-- ==== Sys2Proof/Machine/EventCodes.lean ====
section
/-! DEFINITION. The event codes of the manual and their severities (spec/19 R594, R601, and the event tables). -/

namespace Sys2Proof.Machine

/-- The events of this manual. -/
inductive EventKind where
  | coreFenced
  | columnShifted
  | coreOutOfService
  | shiftAbandoned
  | linkStageFailed
  | tileCheckFailed
  | tileCheckNearMiss
  | flitHeaderBad
  | flitUncorrectable
  | flitUnexpected
  | checkTransient
  | checkPermanent
  | checkUnresolved
  | sampledCheckFailed
  | sampledCheckNearMiss
  | checkSkipped
  | integrityReplay
  | contaminationWindow
  | stressTestFailed
  | stackMiscorrection
  | riskChanged
  | cperDropped
  | opChanged
  | powerCapped
  | supplyDroop
  | feedFault
  | thermalThrottle
  | fieldBank
  | fieldActive
  | fieldCold
  | thermalCritical
  | sensorFault
  | pllUnlock
  | routeChanged
  | routeChangeAbandoned
  | routeImpossible
  | fieldKeptWarm
  | portDown
  | portUp
  | sitePortsLost
  | peerUnreachable
  | membershipApplied
  | membershipRefused
  | bucketMissed
  | fabricStall
  | fabricBackpressure
  | shardPutRefused
  | contribDropped
  | reducedDiscarded
  | memberLost
  | accessUnmapped
  | spadCorrected
  | spadUncorrectable
  | columnRecorded
  | repairStoreLimit
  | repairRecordIgnored
  | streamUncorrectable
  | stackCorrected
  | stackUncorrectable
  | stackFenced
  | rowHammerBlock
  | stackAccessRefused
  | regwriteRefused
  | sessionOpened
  | sessionFailed
  | sessionLocked
  | sessionClosed
  | linkDegraded
  | hostAccessError
  | bar2Refused
  | doorbellInvalid
  | ringError
  | commandRefused
  | commandState
  | cqFull
  | firmwareUpdated
  | firmwareRejected
  | secverRaised
  | keyChanged
  | firmwareFault
  | recoveryEntered
  | tileDiscarded
  | matrixStateError
  | programIllegal
  | programStateError
  | semOverflow
  | imageRejected
  | streamFault
  | gatherVersionMismatch
  | ringMismatch
  | netBackpressure
  | temperRejected
  | numericSaturation
  | nonfiniteRaised
  | layoutRejected
  | fallbackApplied
  | fallbackExhausted
  | phaseSwitched
  | stepCommitted
  | stepSkipped
  | stepVersionReplay
  | microbatchDropped
  | updateFault
  | commitInterrupted
  | snapshotTaken
  | snapshotFailed
  | restoreDone
  | restoreFailed
  | coreReplay
  | coreDeathReplay
  | jobRestarted
  | quenched
  | quenchReleased
  | logCleared
  | logFull
  deriving DecidableEq, Repr

/-- CODE of an event (R594). -/
def EventKind.code : EventKind → Nat
  | .coreFenced => 0x1301
  | .columnShifted => 0x1302
  | .coreOutOfService => 0x1303
  | .shiftAbandoned => 0x1304
  | .linkStageFailed => 0x1305
  | .tileCheckFailed => 0x1401
  | .tileCheckNearMiss => 0x1402
  | .flitHeaderBad => 0x1801
  | .flitUncorrectable => 0x1802
  | .flitUnexpected => 0x1803
  | .checkTransient => 0x1D01
  | .checkPermanent => 0x1D02
  | .checkUnresolved => 0x1D03
  | .sampledCheckFailed => 0x1D04
  | .sampledCheckNearMiss => 0x1D05
  | .checkSkipped => 0x1D06
  | .integrityReplay => 0x1D07
  | .contaminationWindow => 0x1D08
  | .stressTestFailed => 0x1D09
  | .stackMiscorrection => 0x1D0A
  | .riskChanged => 0x1D0B
  | .cperDropped => 0x1D0C
  | .opChanged => 0x2701
  | .powerCapped => 0x2702
  | .supplyDroop => 0x2703
  | .feedFault => 0x2704
  | .thermalThrottle => 0x2705
  | .fieldBank => 0x2706
  | .fieldActive => 0x2707
  | .fieldCold => 0x2708
  | .thermalCritical => 0x2709
  | .sensorFault => 0x270A
  | .pllUnlock => 0x270B
  | .routeChanged => 0x2801
  | .routeChangeAbandoned => 0x2802
  | .routeImpossible => 0x2803
  | .fieldKeptWarm => 0x2A11
  | .portDown => 0x3C01
  | .portUp => 0x3C02
  | .sitePortsLost => 0x3C03
  | .peerUnreachable => 0x3C04
  | .membershipApplied => 0x3C05
  | .membershipRefused => 0x3C06
  | .bucketMissed => 0x3C07
  | .fabricStall => 0x3C08
  | .fabricBackpressure => 0x3C09
  | .shardPutRefused => 0x3C0A
  | .contribDropped => 0x3C0B
  | .reducedDiscarded => 0x3C0C
  | .memberLost => 0x3E01
  | .accessUnmapped => 0x4101
  | .spadCorrected => 0x4201
  | .spadUncorrectable => 0x4202
  | .columnRecorded => 0x4203
  | .repairStoreLimit => 0x4204
  | .repairRecordIgnored => 0x4205
  | .streamUncorrectable => 0x4701
  | .stackCorrected => 0x4901
  | .stackUncorrectable => 0x4902
  | .stackFenced => 0x4903
  | .rowHammerBlock => 0x4904
  | .stackAccessRefused => 0x4905
  | .regwriteRefused => 0x5001
  | .sessionOpened => 0x5E01
  | .sessionFailed => 0x5E02
  | .sessionLocked => 0x5E03
  | .sessionClosed => 0x5E04
  | .linkDegraded => 0x5F01
  | .hostAccessError => 0x5F02
  | .bar2Refused => 0x5F03
  | .doorbellInvalid => 0x5F04
  | .ringError => 0x5F05
  | .commandRefused => 0x5F06
  | .commandState => 0x5F07
  | .cqFull => 0x5F08
  | .firmwareUpdated => 0x6E01
  | .firmwareRejected => 0x6E02
  | .secverRaised => 0x6E03
  | .keyChanged => 0x6E04
  | .firmwareFault => 0x6E05
  | .recoveryEntered => 0x6E06
  | .tileDiscarded => 0x7401
  | .matrixStateError => 0x7402
  | .programIllegal => 0x7601
  | .programStateError => 0x7602
  | .semOverflow => 0x7603
  | .imageRejected => 0x7604
  | .streamFault => 0x7701
  | .gatherVersionMismatch => 0x7702
  | .ringMismatch => 0x7801
  | .netBackpressure => 0x7802
  | .temperRejected => 0x7901
  | .numericSaturation => 0x7A01
  | .nonfiniteRaised => 0x7A02
  | .layoutRejected => 0x7A11
  | .fallbackApplied => 0x7A12
  | .fallbackExhausted => 0x7A13
  | .phaseSwitched => 0x7A14
  | .stepCommitted => 0x7B01
  | .stepSkipped => 0x7B02
  | .stepVersionReplay => 0x7B03
  | .microbatchDropped => 0x7B04
  | .updateFault => 0x7B05
  | .commitInterrupted => 0x7B06
  | .snapshotTaken => 0x7E01
  | .snapshotFailed => 0x7E02
  | .restoreDone => 0x7E03
  | .restoreFailed => 0x7E04
  | .coreReplay => 0x7E05
  | .coreDeathReplay => 0x7E06
  | .jobRestarted => 0x7E07
  | .quenched => 0x7F01
  | .quenchReleased => 0x7F02
  | .logCleared => 0xF001
  | .logFull => 0xF002

/-- Severity of an event (R601). -/
def EventKind.severity : EventKind → Nat
  | .coreFenced => 2
  | .columnShifted => 1
  | .coreOutOfService => 3
  | .shiftAbandoned => 2
  | .linkStageFailed => 3
  | .tileCheckFailed => 3
  | .tileCheckNearMiss => 1
  | .flitHeaderBad => 2
  | .flitUncorrectable => 3
  | .flitUnexpected => 2
  | .checkTransient => 2
  | .checkPermanent => 3
  | .checkUnresolved => 2
  | .sampledCheckFailed => 2
  | .sampledCheckNearMiss => 1
  | .checkSkipped => 1
  | .integrityReplay => 2
  | .contaminationWindow => 3
  | .stressTestFailed => 3
  | .stackMiscorrection => 2
  | .riskChanged => 1
  | .cperDropped => 2
  | .opChanged => 0
  | .powerCapped => 1
  | .supplyDroop => 2
  | .feedFault => 3
  | .thermalThrottle => 2
  | .fieldBank => 1
  | .fieldActive => 0
  | .fieldCold => 1
  | .thermalCritical => 3
  | .sensorFault => 2
  | .pllUnlock => 3
  | .routeChanged => 1
  | .routeChangeAbandoned => 2
  | .routeImpossible => 3
  | .fieldKeptWarm => 2
  | .portDown => 2
  | .portUp => 0
  | .sitePortsLost => 3
  | .peerUnreachable => 2
  | .membershipApplied => 0
  | .membershipRefused => 2
  | .bucketMissed => 2
  | .fabricStall => 2
  | .fabricBackpressure => 1
  | .shardPutRefused => 3
  | .contribDropped => 2
  | .reducedDiscarded => 2
  | .memberLost => 3
  | .accessUnmapped => 2
  | .spadCorrected => 0
  | .spadUncorrectable => 3
  | .columnRecorded => 1
  | .repairStoreLimit => 2
  | .repairRecordIgnored => 2
  | .streamUncorrectable => 3
  | .stackCorrected => 0
  | .stackUncorrectable => 3
  | .stackFenced => 3
  | .rowHammerBlock => 1
  | .stackAccessRefused => 1
  | .regwriteRefused => 1
  | .sessionOpened => 0
  | .sessionFailed => 2
  | .sessionLocked => 2
  | .sessionClosed => 0
  | .linkDegraded => 2
  | .hostAccessError => 3
  | .bar2Refused => 1
  | .doorbellInvalid => 1
  | .ringError => 3
  | .commandRefused => 1
  | .commandState => 1
  | .cqFull => 1
  | .firmwareUpdated => 1
  | .firmwareRejected => 2
  | .secverRaised => 1
  | .keyChanged => 1
  | .firmwareFault => 3
  | .recoveryEntered => 2
  | .tileDiscarded => 2
  | .matrixStateError => 3
  | .programIllegal => 3
  | .programStateError => 3
  | .semOverflow => 2
  | .imageRejected => 2
  | .streamFault => 3
  | .gatherVersionMismatch => 2
  | .ringMismatch => 3
  | .netBackpressure => 1
  | .temperRejected => 2
  | .numericSaturation => 1
  | .nonfiniteRaised => 2
  | .layoutRejected => 2
  | .fallbackApplied => 2
  | .fallbackExhausted => 3
  | .phaseSwitched => 0
  | .stepCommitted => 0
  | .stepSkipped => 2
  | .stepVersionReplay => 2
  | .microbatchDropped => 2
  | .updateFault => 3
  | .commitInterrupted => 3
  | .snapshotTaken => 0
  | .snapshotFailed => 2
  | .restoreDone => 0
  | .restoreFailed => 3
  | .coreReplay => 2
  | .coreDeathReplay => 2
  | .jobRestarted => 2
  | .quenched => 2
  | .quenchReleased => 1
  | .logCleared => 1
  | .logFull => 3

end Sys2Proof.Machine
end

----

#### Problem description:
Every line in the material above that has the word "fallbackApplied" should be copied.

#### Written response:
  | fallbackApplied
  | .fallbackApplied => 0x7A12
  | .fallbackApplied => 2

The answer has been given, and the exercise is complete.